In 1828, Bolívar issued a decree establishing his dictatorship in the country; as a result, a group of young lawyers gathered to depose Bolívar and proclaim Francisco de Paula Santander as constitutional president. On the night of September 25, 1828 the conspirators attempted to assassinate Bolivar at the presidential palace; Bolívar managed to escape with the help of Manuela Sáenz by jumping from a window until the military forces restored control of the city. Pedro Carujo, born in Barcelona, became a Commander in 1828, hand picked by Simón Bolívar to lead the Military Academy founded in Bogotá. However, Carujo joined the supporters of Santander and attempted to kill Bolívar while on the revolt of September 25, for which he was sentenced to death and moved to the Solano fort in March 1829. After managing to escape several months later, he was recaptured and irons were attached to him. He was deported to Curacao in June 1830, only to return several months later under the government of José Antonio Páez.

===Twentieth century===
In 1904, a budget designed by engineer Germán Jimenez was approved by the Ministry of Public Works to repair the fort.

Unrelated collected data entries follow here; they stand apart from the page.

-- ==== Sys2Proof/Machine/Lanes.lean ====
section
/-! DEFINITION. The ingress lanes: checks, translation, envelopes, holding registers and the spill path's intake
(02 R54 to R64, 04 R130 to R159). -/
namespace Sys2Proof.Machine
open Sys2Proof

/-! ## Checks of a record -/

/-- Even parity over a beat with its check bit (02 R50). -/
def parityOk (m : MsgRec) (k : Nat) : Bool :=
  match m.chk[k]? with
  | none => true
  | some c => ((List.range 32).foldl (fun a i => a ^^ (m.beats.getD k 0).getLsbD i) (c.getLsbD 0)) == false

/-- The cause of Table 2-3 of a record: the lowest of those it meets, since the spec orders them nowhere (DESIGN CHOICE
124). `p2` and `p3` are the faults that points 8 and 9 inject. -/
def malformed (m : MsgRec) (p2 p3 : Bool) : Option Nat :=
  let d := decodeMsg m
  if m.som ≠ 1 ∨ m.vld ≠ 255 ∨ m.beats.length ≠ 8 then some 1
  else if p2 || !((List.range 4).all (parityOk m)) then some 2
  else if p3 || (m.ecc.take 4).any (fun e => e == .double) then some 3
  else if !d.reservedZero then some 4
  else if !d.data && d.len ≠ 1 then some 5
  else if d.data && d.vid ≠ 0x1C5E then some 6
  else if d.data && (d.fmt ≠ 1 || 4 < d.ns) then some 7
  else if d.data && d.len ≠ lenOfNs d.ns then some 8
  else none

/-- The first record since a clear is captured (02 R54, 04 R139). -/
def IngCap.take (c : IngCap) (mip cause reqid : Nat) : IngCap :=
  if c.valid then c else { mip := mip, cause := cause, reqid := reqid, valid := true }

/-- A malformed record is discarded (02 R54). -/
def Blk.discardMalformed (b : Blk) (mip cause reqid : Nat) : Blk :=
  ({ b with err := { b.err with malfCnt := satInc b.err.malfCnt, malfCap := b.err.malfCap.take mip cause reqid } }).raise
    0x04

/-- An untranslated record is discarded (04 R139). -/
def Blk.discardUnmapped (b : Blk) (mip cause reqid : Nat) : Blk :=
  ({ b with err := { b.err with unmapCnt := satInc b.err.unmapCnt, unmapCap := b.err.unmapCap.take mip cause reqid } }).raise
    0x05

/-- A credit returned to the package fabric for a port (02 R47, 04 R132). -/
def Blk.creditBack (b : Blk) (mip : Nat) : Blk :=
  { b with ing := { b.ing with credit := tabMod 0 b.ing.credit mip (· + 1) } }

/-! ## Translation -/

/-- The STT index of a record, or the cause for which it has none (04 R134). -/
def Blk.translateIdx (b : Blk) (d : Msg) : Nat ⊕ Nat :=
  let r := b.requester d.reqid
  if !r.valid then .inl 1
  else if r.pmode && (!d.pv || r.pcount ≤ d.pasid) then .inl 2
  else
    let blkNo := if r.pmode then d.pasid else 0
    let v := if d.data then d.channel else d.vector
    let base := if d.data then r.cbase else r.mbase
    let count := if d.data then r.ccount else r.mcount
    if count ≤ v then .inl 3
    else
      let i := base + blkNo * count + v
      if 524287 < i then .inl 3 else .inr i

/-- The address of an MSI lies in the fabric's window (04 R135). -/
def Blk.inMsiWindow (b : Blk) (a : Dword) : Bool :=
  bits a.toNat 63 12 == b.hctl.msiHi.toNat * 2 ^ 20 + bits b.hctl.msiLo.toNat 31 12

/-- The source of a record, or its cause of Table 4-4: the lowest of those it meets, of which R134 orders the first three
only (DESIGN CHOICE 125). -/
def Blk.translate (b : Blk) (d : Msg) : Nat ⊕ Nat :=
  match b.translateIdx d with
  | .inl c => .inl c
  | .inr i =>
    let st := b.stt i
    if !st.valid then .inl 4
    else if st.kind ≠ (if d.data then .data else .msi) then .inl 5
    else if !d.data && !b.inMsiWindow d.addr then .inl 6
    else .inr i

/-! ## Envelopes -/

/-- The conformance of an arrival at time `t`, and the envelope after it (04 R147). -/
def Envelope.arrive (e : Envelope) (t : Dword) : Bool × Envelope :=
  let tol := (e.b - 1) * e.p
  if (e.tat - t).toInt ≤ (tol : Int) then
    (true, { e with tat := (if 0 ≤ (e.tat - t).toInt then e.tat else t) + BitVec.ofNat 64 e.p })
  else (false, { e with excess := satInc e.excess })

/-- Frame count and HCLK within the frame. -/
def Blk.hclkNow (b : Blk) : Nat × Nat := (b.time.frames, b.time.hclk)

/-- The envelope as a lane's decision sees it: with the TAT that a lane before it prepared in this HCLK, though that record
was discarded (04 R148). -/
def Blk.envSeen (b : Blk) (lane n : Nat) : Envelope :=
  let e := b.env n
  match b.ing.voids.find? (fun v => v.at_ = b.hclkNow && v.env = n && v.lane < lane) with
  | some v => { e with tat := v.tat }
  | none => e

/-- The envelope check of an arrival at a source, decided by a lane: the block after it, and whether the arrival is excess, as
every arrival is under an envelope found uncorrectable (04 R147 to R149, R152; 14 Table 14-1 code 11). -/
def Blk.envelopeCheck (b : Blk) (lane i : Nat) (st : Stt) (t : Dword) : Blk × Bool :=
  if !st.env.envv then (b, false)
  else
    let n := st.env.env
    let bad := setHas b.ecc.envBad n
    let r := if bad then (false, { b.env n with excess := satInc (b.env n).excess }) else (b.envSeen lane n).arrive t
    if r.1 then
      ({ b.modEnv n (fun _ => r.2) with ing := { b.ing with voids := b.ing.voids.filter (fun v => v.env ≠ n) } }, false)
    else
      let b := b.modEnv n (fun e => { e with excess := r.2.excess })
      let b := b.probe 2 i st.domid st.rank.cls
      (if 2#2 ≤ st.rank.cls then b.raise 0x80 else b, true)

/-! ## Holding registers and the spill path's intake -/

/-- The source's bit of the spill arrival bitmap is set (04 R159, 03 R99). -/
def Blk.spillBit (b : Blk) (i : Nat) : Blk :=
  { b with rings := { b.rings with spillBits := setAdd b.rings.spillBits i } }

/-- An arrival resolved to the spill path never waits: with the queue full it sets its bit and is counted (04 R159). -/
def Blk.spillArrival (b : Blk) (ev : Event) : Blk :=
  match b.spillJoin { stt := ev.stt, mapgen := ev.mapgen, kind := .event ev } with
  | some b => b
  | none =>
    let b := b.spillBit ev.stt
    { b with rings := { b.rings with spillOvf := satInc b.rings.spillOvf } }

/-- Stage q+3: an event enters the holding register of its bank or the spill path; with the register occupied it
stays in the stage. The answer: it has left (04 R145). -/
def Blk.placeEvent (b : Blk) (q : Nat) (ev : Event) : Blk × Bool :=
  let st := b.stt ev.stt
  if !st.res then (b.spillArrival ev, true)
  else
    let bank := st.slot % 16
    if (b.lane q).hold.any (fun x => x.1 == bank) then (b.modLane q (fun l => { l with stall := some ev }), false)
    else (b.modLane q (fun l => { l with hold := tabPut l.hold bank ev, stall := none }), true)

/-- A record discarded at stage q+3 has been decided at stage q+2: the TAT it prepared there is cancelled, and the decisions
of the same HCLK that follow it have seen it (04 R148). -/
def Blk.voidDecision (b : Blk) (r : RxRec) : Blk :=
  match b.translateIdx (decodeMsg r.msg) with
  | .inl _ => b
  | .inr i =>
    let st := b.stt i
    let lane := 2 * (r.mip / 8)
    let x := (b.envSeen lane st.env.env).arrive r.time
    if !(st.valid && st.env.envv && x.1) then b
    else { b with ing := { b.ing with voids :=
      { at_ := b.hclkNow, lane := lane, env := st.env.env, tat := x.2.tat } :: b.ing.voids.filter (fun v => v.at_ = b.hclkNow) } }

/-- What one record becomes: a discard, or an event at stage q+3 (04 Table 4-1). -/
def Blk.decodeRec (b : Blk) (r : RxRec) : Blk × Option Event :=
  let d := decodeMsg r.msg
  let p2 := b.injHit 8 0
  let b := if p2 then b.injDone 8 else b
  let p3 := b.injHit 9 0
  let b := if p3 then b.injDone 9 else b
  match malformed r.msg p2 p3 with
  | some c => ((b.voidDecision r).discardMalformed r.mip c d.reqid, none)
  | none =>
    let b := match b.translateIdx d with
      | .inr i => b.sttRead i
      | .inl _ => b
    match b.translate d with
    | .inl c => ((b.voidDecision r).discardUnmapped r.mip c d.reqid, none)
    | .inr i =>
      let st := b.stt i
      let x := b.envelopeCheck (2 * (r.mip / 8)) i st r.time
      let pl : Payload := if d.data then { ns := d.ns, seq := d.seq, chan := BitVec.ofNat 24 d.channel, samples := d.samples }
        else { chan := BitVec.ofNat 24 d.vector }
      (x.1, some { stt := i, mapgen := st.mapgen, gen := (b.dom st.domid).gen, kind := .arrival, time := r.time,
                   exc := x.2, pl := pl })

/-- The message lane takes its records oldest first until it is empty or held (04 R130, R132, R145). -/
def Blk.laneRun (b : Blk) (q : Nat) : Nat → Blk
  | 0 => b
  | n + 1 =>
    let l := b.lane q
    if l.stall.isSome then b
    else match l.rx with
      | [] => b
      | r :: rest =>
        let x := b.decodeRec r
        match x.2 with
        | none => ((x.1.modLane q (fun l => { l with rx := rest })).creditBack r.mip).laneRun q n
        | some ev =>
          let y := x.1.placeEvent q ev
          if y.2 then ((y.1.modLane q (fun l => { l with rx := rest })).creditBack r.mip).laneRun q n else y.1

/-- The records that a message lane holds behind stage q+3 pass once a register frees (04 R145). -/
def Blk.laneResume (b : Blk) (q : Nat) : Blk :=
  match (b.lane q).stall with
  | none => b.laneRun q 32
  | some ev =>
    let y := (b.modLane q (fun l => { l with stall := none })).placeEvent q ev
    if !y.2 then y.1
    else if q < 12 then
      match (y.1.lane q).rx with
      | r :: rest => ((y.1.modLane q (fun l => { l with rx := rest })).creditBack r.mip).laneRun q 32
      | [] => y.1
    else y.1

/-! ## Receiving (02 R45 to R54; 04 R130) -/

/-- Even parity of a word, as the check bit that goes with it. -/
def parityBit (w : Word) : Bool := (List.range 32).foldl (fun a i => a ^^ w.getLsbD i) false

/-- The eight beats of a command, with MIPn_CHK as beats 0 to 3 carry it and the code's findings on beats 4 to 7. -/
def msgBeats (x : MsgRec) : List RxBeat :=
  (List.range 8).map (fun k => { data := x.beats.getD k 0, som := x.som.getLsbD k, vld := x.vld.getLsbD k,
                                 chk := if k < 4 then x.chk[k]? else none, ecc := x.ecc.getD (k - 4) .clean })

/-- A beat as one of a record's beats 0 to 3. One that its sender checked by its SECDED code there fails its parity when the
code found an error (DESIGN CHOICE 111). -/
def RxBeat.parity (x : RxBeat) : BitVec 7 :=
  match x.chk with
  | some c => c
  | none => if parityBit x.data == (x.ecc == .clean) then 1 else 0

/-- A beat as one of a record's beats 4 to 7. One that its sender checked by parity there is uncorrectable when its parity
fails (DESIGN CHOICE 111). -/
def RxBeat.code (x : RxBeat) : BeatEcc :=
  match x.chk with
  | some c => if parityBit x.data == c.getLsbD 0 then .clean else .double
  | none => x.ecc

/-- A record made of beats, fewer than eight when it was broken off. -/
def recOfBeats (l : List RxBeat) : MsgRec :=
  { beats := l.map (·.data), som := BitVec.ofNat 8 (bitsTo ((List.range l.length).filter (fun k => (l.map (·.som)).getD k false))),
    vld := BitVec.ofNat 8 (bitsTo ((List.range l.length).filter (fun k => (l.map (·.vld)).getD k false))),
    chk := (l.take 4).map RxBeat.parity, ecc := (l.drop 4).map RxBeat.code }

/-- One beat at the receive stage: the stage after it, and the record that it completes or breaks off. A beat with MIPn_SOM
high begins a record; after a broken one the stage waits for it (02 R45, R54). -/
def RxFrame.beat (f : RxFrame) (x : RxBeat) : RxFrame × Option (List RxBeat) :=
  match f with
  | .between => if x.som then (.within [x], none) else if x.vld then (.hunting, some [x]) else (.between, none)
  | .hunting => if x.som then (.within [x], none) else (.hunting, none)
  | .within bs =>
    if x.som then (.within [x], some bs)
    else if !x.vld then (.hunting, some (bs ++ [x]))
    else if bs.length = 7 then (.between, some (bs ++ [x])) else (.within (bs ++ [x]), none)

/-- Beats at the receive stage of an MIP: the stage after them, and the records, oldest first. -/
def RxFrame.beats (f : RxFrame) : List RxBeat → RxFrame × List MsgRec
  | [] => (f, [])
  | x :: xs =>
    let y := f.beat x
    let z := y.1.beats xs
    (z.1, (y.2.map recOfBeats).toList ++ z.2)

/-- Eight beats framed as R45 gives. -/
def msgFramed (x : MsgRec) : Bool := x.som == 1 && x.vld == 255 && x.beats.length == 8

/-- The records that a command's beats make at an MIP. Between records, a framed record is the command's own. -/
def Blk.framing (b : Blk) (mip : Nat) (msg : MsgRec) : Blk × List MsgRec :=
  let f := tabGet .between b.ing.frame mip
  if f = .between && msgFramed msg then (b, [msg])
  else
    let y := f.beats (msgBeats msg)
    ({ b with ing := { b.ing with frame := tabSet .between b.ing.frame mip y.1 } }, y.2)

/-- A record in its lane's receive buffers: behind the older ones, and before those of the same HCLK at higher-numbered
MIPs (01 R15; 04 R130). -/
def insertRx (r : RxRec) : List RxRec → List RxRec
  | [] => [r]
  | x :: t => if x.at_ = r.at_ && r.mip < x.mip then r :: x :: t else x :: insertRx r t

/-- Records of a lane that its stage q+3 has taken and not yet let go. -/
def Lane.stalled (l : Lane) : Nat := b2n l.stall.isSome

/-- A record kept in its receive buffer, on the credit that it takes (02 R46, R48). -/
def Blk.keepRecord (b : Blk) (mip : Nat) (msg : MsgRec) : Blk :=
  let r : RxRec := { mip := mip, time := b.now, msg := msg, at_ := (b.time.frames, b.time.hclk, b.time.tb) }
  let b := { b with ing := { b.ing with credit := tabMod 0 b.ing.credit mip (· - 1) } }
  b.modLane (mip / 8) (fun l => { l with rx := l.rx.take l.stalled ++ insertRx r (l.rx.drop l.stalled) })

/-- A record received at an MIP, which its lane takes unless it is held (04 R130). -/
def Blk.receive (b : Blk) (mip : Nat) (msg : MsgRec) : Blk := (b.keepRecord mip msg).laneRun (mip / 8) 32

On June 2, 1962, an uprising (the Porteñazo) led by Manuel Ponte Rodriguez, commander Pedro Medina Silva and Lieutenant Commander Victor Hugo Morales occurred in the city of Puerto Cabello. As soon as the national Government became aware of the revolt, troops of both the Air Force and the Army led by Colonel Alfredo Monch are sent to bomb and surround the city. At the same time, most of the officers in command of 55th National Guard squadron and detachment refuse to participate in the uprising. The following day, the Ministry of Interior announced that Armed forces loyal to the government defeated the rebellion with a balance of 400 deaths and 700 wounded. On June 6, Fortín Solano, which was used as a stronghold by the rebels, fell when the leaders of the revolt were captured by the Army.

===Conservation===
The fort was declared a National monument in 1965.
  It is included in the boundaries of the San Esteban National Park which, as well as being of ecological importance, protects other infrastructure dating from the colonial era, including the Camino de los Españoles, a route to Valencia del Rey.